- Born: 1964 (age 61–62)

Academic background
- Education: Leipzig University, Technical University of Munich/Max Planck Institute of Biochemistry
- Thesis: Röntgenstrukturanalyse der LE-Module γ1 III 3-5 (1996)
- Doctoral advisor: Robert Huber
- Other advisor: Jürgen Engel

Academic work
- Discipline: Biochemistry, Structural biology, Biophysics
- Institutions: Biozentrum University of Basel, University of Manitoba

= Jörg Stetefeld =

German biochemist

Jörg Stetefeld (born 1964) is a German biochemist and biophysicist, distinguished professor and holder of the Tier 1 Canada Research Chair in structural biology and biophysics at the Department of Chemistry, University of Manitoba, Canada, where he established a hybrid method approach for the integration of structural and cellular biology.

==Education and career==

Stetefeld graduated in biochemistry from Leipzig University in 1990 and earned his Ph.D. at the Technical University of Munich in 1996 as a member of Robert Huber's group at the Max Planck Institute of Biochemistry in Martinsried. He conducted postdoctoral research in biophysics with Jürgen Engel at the Biozentrum, University of Basel, from 1999–2006 (habilitation and venia legendi in 2003), where he led a research group on "Structural and functional diversity
generated by alternative mRNA" before joining the University of Manitoba faculty in 2006 (distinguished professor since 2025). In 2015 Stetefeld co-founded the Centre for Oil and Gas Research and Development (COGRAD), an internationally accredited analytical centre in environmental monitoring and remediation services.

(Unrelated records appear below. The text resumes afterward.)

/-- The instance's ports that are up and in service. -/
def Dev.portsOfInst (d : Dev) (i : Nat) : List Nat :=
  d.portList.filter (fun p => d.portUp p && d.instOf p == some i)

/-- A port whose partner may become the parent: an Announce is held, no MASTER_ONLY, no pin to MASTER or PASSIVE. -/
def Dev.mayFollow (d : Dev) (p : Nat) : Bool :=
  (d.ptu p).announce.isSome && !d.flag F.PRT_PTP_CFG_MASTER_ONLY p &&
  (d.get F.PRT_PTP_CFG_ROLE_PIN p == 0 || d.get F.PRT_PTP_CFG_ROLE_PIN p == 3)

/-- The key of a port's partner, if it announces. -/
def Dev.partnerKey (d : Dev) (p : Nat) : Option (List Nat) := (d.ptu p).announce.map (fun x => d.portKey p x)

/-- The best port among some: the smallest key, the lowest port on a tie; a port pinned to SLAVE with a parent before all. -/
def Dev.bestPort (d : Dev) (l : List Nat) : Option Nat :=
  match l.find? (fun p => d.get F.PRT_PTP_CFG_ROLE_PIN p == 3) with
  | some p => some p
  | none => l.foldl (fun b p =>
      match b with
      | none => some p
      | some q => if lexLess ((d.partnerKey p).getD []) ((d.partnerKey q).getD []) then some p else some q) none

/-- The module's own key: that of a clock that follows nothing of this instance, so that its own SLAVE port is not judged by
the quality it gives the module (R37). -/
def Dev.ownKey (d : Dev) (i : Nat) : List Nat :=
  let sel := d.get F.RSEL_SEL_SELECTED
  let follows := 4 ≤ sel && sel < 36 && d.instOf (sel - 4) == some i
  let tele := (d.inst i).profile == 3 || (d.inst i).profile == 4
  bmcKey tele 128 (d.clockId.toNat, 0) (d.ownQuality i (if follows then .acquiring else d.mir.state))

/-- The instance is slaveOnly, by its data set (R182): none of its ports becomes MASTER or PASSIVE, and any partner is
followed. PRESUMED: as IEEE 1588-2019 defines the member. -/
def Dev.slaveOnly (d : Dev) (i : Nat) : Bool := d.setNum i 0x2008 0 % 2 == 1

/-- A port's partner announces the grandmaster of the parent port, on a path that is worse by the topology alone: as many
steps, or one more from a sender of a lower identity than the module's. PRESUMED: the data set comparison of
IEEE 1588-2019. -/
def Dev.rivals (d : Dev) (p q : Nat) : Bool :=
  match (d.ptu p).announce, (d.ptu q).announce with
  | some (m, a), some (o, b) =>
    (d.portKey p (m, a)).take 6 == (d.portKey q (o, b)).take 6 &&
    (a.stepsRemoved == b.stepsRemoved || (a.stepsRemoved == b.stepsRemoved + 1 && decide (m.clockId.toNat < d.clockId.toNat)))
  | _, _ => false

/-- A port is to be MASTER: from LISTENING only with a partner heard or its Announce receipt timeout expired, and by
PRE_MASTER. -/
def Dev.towardsMaster (d : Dev) (p : Nat) : Dev :=
  match d.ptpState p with
  | 4 => if (d.ptu p).annLate || (d.ptu p).announce.isSome then d.setPtpState p 5 else d
  | 5 => d.setPtpState p 6
  | 6 => d
  | _ => d.setPtpState p 5

/-- A port is to be SLAVE: UNCALIBRATED until its mean path delay is valid. -/
def Dev.towardsSlave (d : Dev) (p : Nat) : Dev :=
  d.setPtpState p (if d.isSlave p && d.flag F.PRT_PTU_STAT_DELAY_VALID p then 9 else 8)

/-- The state decision of one port (R180, R183): `best` is the instance's parent port where its grandmaster is better than
the module. -/
def Dev.decidePort (d : Dev) (p : Nat) (best : Option Nat) : Dev :=
  if d.ptpState p = 1 || d.ptpState p = 3 then d.setPtpState p 4
  else match d.get F.PRT_PTP_CFG_ROLE_PIN p with
    | 1 => d.setPtpState p 6
    | 2 => d.setPtpState p 7
    | 3 => if (d.ptu p).announce.isSome && !d.flag F.PRT_PTP_CFG_MASTER_ONLY p then d.towardsSlave p else d.setPtpState p 4
    | _ =>
      if best = some p then d.towardsSlave p
      else
        let rival := match best with
          | some q => d.rivals p q && !d.flag F.PRT_PTP_CFG_MASTER_ONLY p
          | none => false
        if (d.instOf p).any d.slaveOnly then d.setPtpState p 4
        else if rival then d.setPtpState p 7 else d.towardsMaster p

/-- What the CP sends to a partner beside the messages of R184 and R189 (R181), while the direction is awake (R196): the
L1_SYNC TLV of the High Accuracy profile, its active part set while the beat is locked; or, under G.8275.2, requests for
what the partner has not granted, Announce first. DESIGN CHOICE: at each run of the best-master algorithm. -/
def Dev.signalDue (d : Dev) (p : Nat) : Dev :=
  let m := d.ownMsg p 0 0 0 false
  if !d.txAwakeFor p then d
  else match d.profileOf p with
    | 2 =>
      let on : Byte := if d.flag F.PRT_PTU_STAT_RX_BEAT_LOCK p then 7 else 0
      d.ptpDue p (.signal m (List.replicate 10 0xFF) (tlvBytes 0x8001 [7, on]))
    | 4 =>
      let wants : List Nat := (if d.isSlave p then [0xB, 0, 9] else if d.ptpState p = 4 then [0xB] else []).filter
        (fun t => !(d.ptu p).held.contains t)
      let ask (t : Nat) : List Byte :=
        let log := if t = 0 then d.get F.PRT_PTP_RATE_LOG_SYNC p else if t = 9 then d.get F.PRT_PTP_RATE_LOG_DELAY p
          else d.get F.PRT_PTP_RATE_LOG_ANNOUNCE p
        tlvBytes 0x0004 ([BitVec.ofNat 8 (t * 16), BitVec.ofNat 8 (twosOf (signedOf log 4) 8)] ++ beBytes 4 (Config.unicastDuration t))
      if wants.isEmpty then d else d.ptpDue p (.signal m (List.replicate 10 0xFF) (wants.flatMap ask))
    | _ => d

/-- The best-master algorithm of a CLOCK instance (R180); what falls due with it is sent. -/
def Dev.bmca (d : Dev) (i : Nat) : Dev :=
  if !(d.inst i).made || (d.inst i).kind ≠ 0 then d
  else
    let ports := d.portsOfInst i
    let cand := d.bestPort (ports.filter d.mayFollow)
    let best := match cand with
      | none => none
      | some p =>
        if d.get F.PRT_PTP_CFG_ROLE_PIN p = 3 then some p
        else match d.partnerKey p with
          | some k => if d.slaveOnly i || lexLess k (d.ownKey i) then some p else none
          | none => none
    (d.each ports (fun d p => d.decidePort p best)).each ports Dev.signalDue

/-! ## Configuration (R198) -/

/-- The reset rates of a profile, LOG_SYNC, LOG_DELAY, LOG_ANNOUNCE (R181); LOG_DELAY and LOG_ANNOUNCE are the profile's own
defaults. -/
def profileRates (profile : Nat) : Int × Int × Int :=
  match profile with
  | 2 => (-4, -4, 0)
  | 3 => (-4, -4, -3)
  | 4 => (-4, -4, 0)
  | 5 => (-3, 0, 0)
  | _ => (0, 0, 1)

In 2019 he established the Center for Integrated Structural Biophysics (CISB) providing a platform for structure-based drug design projects. Stetefeld is founder and CEO of White Otter Biotech Inc.

Stetefeld serves on the editorial board of the Journal of Structural Biology.

==Research==

Stetefeld's primary goal of research is to understand in detail the structure-property relationship of protein-protein and protein-ligand interaction networks. In structural biophysics he has worked on the exploration of structural dynamics of extracellular higher-order signaling complexes in cellular communication, having published the first high-resolution X-ray crystal structure of a signaling component (laminin). Stetefeld expanded the study of individual protein domains towards complex, higher-order signaling assemblies. This included research into agrin-mediated neuromuscular junction formation
as well as unraveling the effects of alternative mRNA splice inserts in muscular dystrophy. Adopting a hybrid method approach in structural biology to untangle higher order signaling clusters Stetefeld has contributed to structural biology of target systems by combining X-ray crystallography with complementary techniques like high-resolution NMR techniques. He has developed structure-function-applications of coiled coils, including the exploration of S-layer protein crystal structure from the archaea Staphylothermus marinus.